DIRECTIONS FOR THIS TASK ▸
Lines that include the string "dram" are the ones to copy from the entries below.

MATERIAL FOR THIS TASK Start Marker

-- ==== Sys2Proof/Laws/State.lean ====
section
/-! SUPPORT. The fields of the state after each update of one block: one lemma per field per update, so that no proof
unfolds a record update. -/

namespace Sys2Proof.Machine

section Updates

variable (s : State)

/-! `updLink` -/

@[simp] theorem State.updLink_pending (f : LinkMonitor → LinkMonitor) : (s.updLink f).pending = s.pending := rfl
@[simp] theorem State.updLink_straps (f : LinkMonitor → LinkMonitor) : (s.updLink f).straps = s.straps := rfl
@[simp] theorem State.updLink_inReset (f : LinkMonitor → LinkMonitor) : (s.updLink f).inReset = s.inReset := rfl
@[simp] theorem State.updLink_oscillator (f : LinkMonitor → LinkMonitor) : (s.updLink f).oscillator = s.oscillator := rfl
@[simp] theorem State.updLink_now (f : LinkMonitor → LinkMonitor) : (s.updLink f).now = s.now := rfl
@[simp] theorem State.updLink_freeUses (f : LinkMonitor → LinkMonitor) : (s.updLink f).freeUses = s.freeUses := rfl
@[simp] theorem State.updLink_dram (f : LinkMonitor → LinkMonitor) : (s.updLink f).dram = s.dram := rfl
@[simp] theorem State.updLink_flips (f : LinkMonitor → LinkMonitor) : (s.updLink f).flips = s.flips := rfl
@[simp] theorem State.updLink_link (f : LinkMonitor → LinkMonitor) : (s.updLink f).link = f s.link := rfl
@[simp] theorem State.updLink_adm (f : LinkMonitor → LinkMonitor) : (s.updLink f).adm = s.adm := rfl
@[simp] theorem State.updLink_time (f : LinkMonitor → LinkMonitor) : (s.updLink f).time = s.time := rfl
@[simp] theorem State.updLink_xfer (f : LinkMonitor → LinkMonitor) : (s.updLink f).xfer = s.xfer := rfl
@[simp] theorem State.updLink_windows (f : LinkMonitor → LinkMonitor) : (s.updLink f).windows = s.windows := rfl
@[simp] theorem State.updLink_path (f : LinkMonitor → LinkMonitor) : (s.updLink f).path = s.path := rfl
@[simp] theorem State.updLink_integ (f : LinkMonitor → LinkMonitor) : (s.updLink f).integ = s.integ := rfl
@[simp] theorem State.updLink_march (f : LinkMonitor → LinkMonitor) : (s.updLink f).march = s.march := rfl
@[simp] theorem State.updLink_loop (f : LinkMonitor → LinkMonitor) : (s.updLink f).loop = s.loop := rfl
@[simp] theorem State.updLink_dec (f : LinkMonitor → LinkMonitor) : (s.updLink f).dec = s.dec := rfl
@[simp] theorem State.updLink_rep (f : LinkMonitor → LinkMonitor) : (s.updLink f).rep = s.rep := rfl
@[simp] theorem State.updLink_fault (f : LinkMonitor → LinkMonitor) : (s.updLink f).fault = s.fault := rfl

/-! `updAdm` -/

@[simp] theorem State.updAdm_pending (f : Admission → Admission) : (s.updAdm f).pending = s.pending := rfl
@[simp] theorem State.updAdm_straps (f : Admission → Admission) : (s.updAdm f).straps = s.straps := rfl
@[simp] theorem State.updAdm_inReset (f : Admission → Admission) : (s.updAdm f).inReset = s.inReset := rfl
@[simp] theorem State.updAdm_oscillator (f : Admission → Admission) : (s.updAdm f).oscillator = s.oscillator := rfl
@[simp] theorem State.updAdm_now (f : Admission → Admission) : (s.updAdm f).now = s.now := rfl
@[simp] theorem State.updAdm_freeUses (f : Admission → Admission) : (s.updAdm f).freeUses = s.freeUses := rfl
@[simp] theorem State.updAdm_dram (f : Admission → Admission) : (s.updAdm f).dram = s.dram := rfl
@[simp] theorem State.updAdm_flips (f : Admission → Admission) : (s.updAdm f).flips = s.flips := rfl
@[simp] theorem State.updAdm_link (f : Admission → Admission) : (s.updAdm f).link = s.link := rfl
@[simp] theorem State.updAdm_adm (f : Admission → Admission) : (s.updAdm f).adm = f s.adm := rfl
@[simp] theorem State.updAdm_time (f : Admission → Admission) : (s.updAdm f).time = s.time := rfl
@[simp] theorem State.updAdm_xfer (f : Admission → Admission) : (s.updAdm f).xfer = s.xfer := rfl
@[simp] theorem State.updAdm_windows (f : Admission → Admission) : (s.updAdm f).windows = s.windows := rfl
@[simp] theorem State.updAdm_path (f : Admission → Admission) : (s.updAdm f).path = s.path := rfl
@[simp] theorem State.updAdm_integ (f : Admission → Admission) : (s.updAdm f).integ = s.integ := rfl
@[simp] theorem State.updAdm_march (f : Admission → Admission) : (s.updAdm f).march = s.march := rfl
@[simp] theorem State.updAdm_loop (f : Admission → Admission) : (s.updAdm f).loop = s.loop := rfl
@[simp] theorem State.updAdm_dec (f : Admission → Admission) : (s.updAdm f).dec = s.dec := rfl
@[simp] theorem State.updAdm_rep (f : Admission → Admission) : (s.updAdm f).rep = s.rep := rfl
@[simp] theorem State.updAdm_fault (f : Admission → Admission) : (s.updAdm f).fault = s.fault := rfl

/-! `updTime` -/

@[simp] theorem State.updTime_pending (f : TimeUnit → TimeUnit) : (s.updTime f).pending = s.pending := rfl
@[simp] theorem State.updTime_straps (f : TimeUnit → TimeUnit) : (s.updTime f).straps = s.straps := rfl
@[simp] theorem State.updTime_inReset (f : TimeUnit → TimeUnit) : (s.updTime f).inReset = s.inReset := rfl
@[simp] theorem State.updTime_oscillator (f : TimeUnit → TimeUnit) : (s.updTime f).oscillator = s.oscillator := rfl
@[simp] theorem State.updTime_now (f : TimeUnit → TimeUnit) : (s.updTime f).now = s.now := rfl
@[simp] theorem State.updTime_freeUses (f : TimeUnit → TimeUnit) : (s.updTime f).freeUses = s.freeUses := rfl
@[simp] theorem State.updTime_dram (f : TimeUnit → TimeUnit) : (s.updTime f).dram = s.dram := rfl
@[simp] theorem State.updTime_flips (f : TimeUnit → TimeUnit) : (s.updTime f).flips = s.flips := rfl
@[simp] theorem State.updTime_link (f : TimeUnit → TimeUnit) : (s.updTime f).link = s.link := rfl
@[simp] theorem State.updTime_adm (f : TimeUnit → TimeUnit) : (s.updTime f).adm = s.adm := rfl
@[simp] theorem State.updTime_time (f : TimeUnit → TimeUnit) : (s.updTime f).time = f s.time := rfl
@[simp] theorem State.updTime_xfer (f : TimeUnit → TimeUnit) : (s.updTime f).xfer = s.xfer := rfl
@[simp] theorem State.updTime_windows (f : TimeUnit → TimeUnit) : (s.updTime f).windows = s.windows := rfl
@[simp] theorem State.updTime_path (f : TimeUnit → TimeUnit) : (s.updTime f).path = s.path := rfl
@[simp] theorem State.updTime_integ (f : TimeUnit → TimeUnit) : (s.updTime f).integ = s.integ := rfl
@[simp] theorem State.updTime_march (f : TimeUnit → TimeUnit) : (s.updTime f).march = s.march := rfl
@[simp] theorem State.updTime_loop (f : TimeUnit → TimeUnit) : (s.updTime f).loop = s.loop := rfl
@[simp] theorem State.updTime_dec (f : TimeUnit → TimeUnit) : (s.updTime f).dec = s.dec := rfl
@[simp] theorem State.updTime_rep (f : TimeUnit → TimeUnit) : (s.updTime f).rep = s.rep := rfl
@[simp] theorem State.updTime_fault (f : TimeUnit → TimeUnit) : (s.updTime f).fault = s.fault := rfl

/-! `updXfer` -/

@[simp] theorem State.updXfer_pending (f : Transfer → Transfer) : (s.updXfer f).pending = s.pending := rfl
@[simp] theorem State.updXfer_straps (f : Transfer → Transfer) : (s.updXfer f).straps = s.straps := rfl
@[simp] theorem State.updXfer_inReset (f : Transfer → Transfer) : (s.updXfer f).inReset = s.inReset := rfl
@[simp] theorem State.updXfer_oscillator (f : Transfer → Transfer) : (s.updXfer f).oscillator = s.oscillator := rfl
@[simp] theorem State.updXfer_now (f : Transfer → Transfer) : (s.updXfer f).now = s.now := rfl
@[simp] theorem State.updXfer_freeUses (f : Transfer → Transfer) : (s.updXfer f).freeUses = s.freeUses := rfl
@[simp] theorem State.updXfer_dram (f : Transfer → Transfer) : (s.updXfer f).dram = s.dram := rfl
@[simp] theorem State.updXfer_flips (f : Transfer → Transfer) : (s.updXfer f).flips = s.flips := rfl
@[simp] theorem State.updXfer_link (f : Transfer → Transfer) : (s.updXfer f).link = s.link := rfl
@[simp] theorem State.updXfer_adm (f : Transfer → Transfer) : (s.updXfer f).adm = s.adm := rfl
@[simp] theorem State.updXfer_time (f : Transfer → Transfer) : (s.updXfer f).time = s.time := rfl
@[simp] theorem State.updXfer_xfer (f : Transfer → Transfer) : (s.updXfer f).xfer = f s.xfer := rfl
@[simp] theorem State.updXfer_windows (f : Transfer → Transfer) : (s.updXfer f).windows = s.windows := rfl
@[simp] theorem State.updXfer_path (f : Transfer → Transfer) : (s.updXfer f).path = s.path := rfl
@[simp] theorem State.updXfer_integ (f : Transfer → Transfer) : (s.updXfer f).integ = s.integ := rfl
@[simp] theorem State.updXfer_march (f : Transfer → Transfer) : (s.updXfer f).march = s.march := rfl
@[simp] theorem State.updXfer_loop (f : Transfer → Transfer) : (s.updXfer f).loop = s.loop := rfl
@[simp] theorem State.updXfer_dec (f : Transfer → Transfer) : (s.updXfer f).dec = s.dec := rfl
@[simp] theorem State.updXfer_rep (f : Transfer → Transfer) : (s.updXfer f).rep = s.rep := rfl
@[simp] theorem State.updXfer_fault (f : Transfer → Transfer) : (s.updXfer f).fault = s.fault := rfl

MATERIAL FOR THIS TASK End Marker

RESULT OF THE EXERCISE ▸
@[simp] theorem State.updLink_dram (f : LinkMonitor → LinkMonitor) : (s.updLink f).dram = s.dram := rfl
@[simp] theorem State.updAdm_dram (f : Admission → Admission) : (s.updAdm f).dram = s.dram := rfl
@[simp] theorem State.updTime_dram (f : TimeUnit → TimeUnit) : (s.updTime f).dram = s.dram := rfl
@[simp] theorem State.updXfer_dram (f : Transfer → Transfer) : (s.updXfer f).dram = s.dram := rfl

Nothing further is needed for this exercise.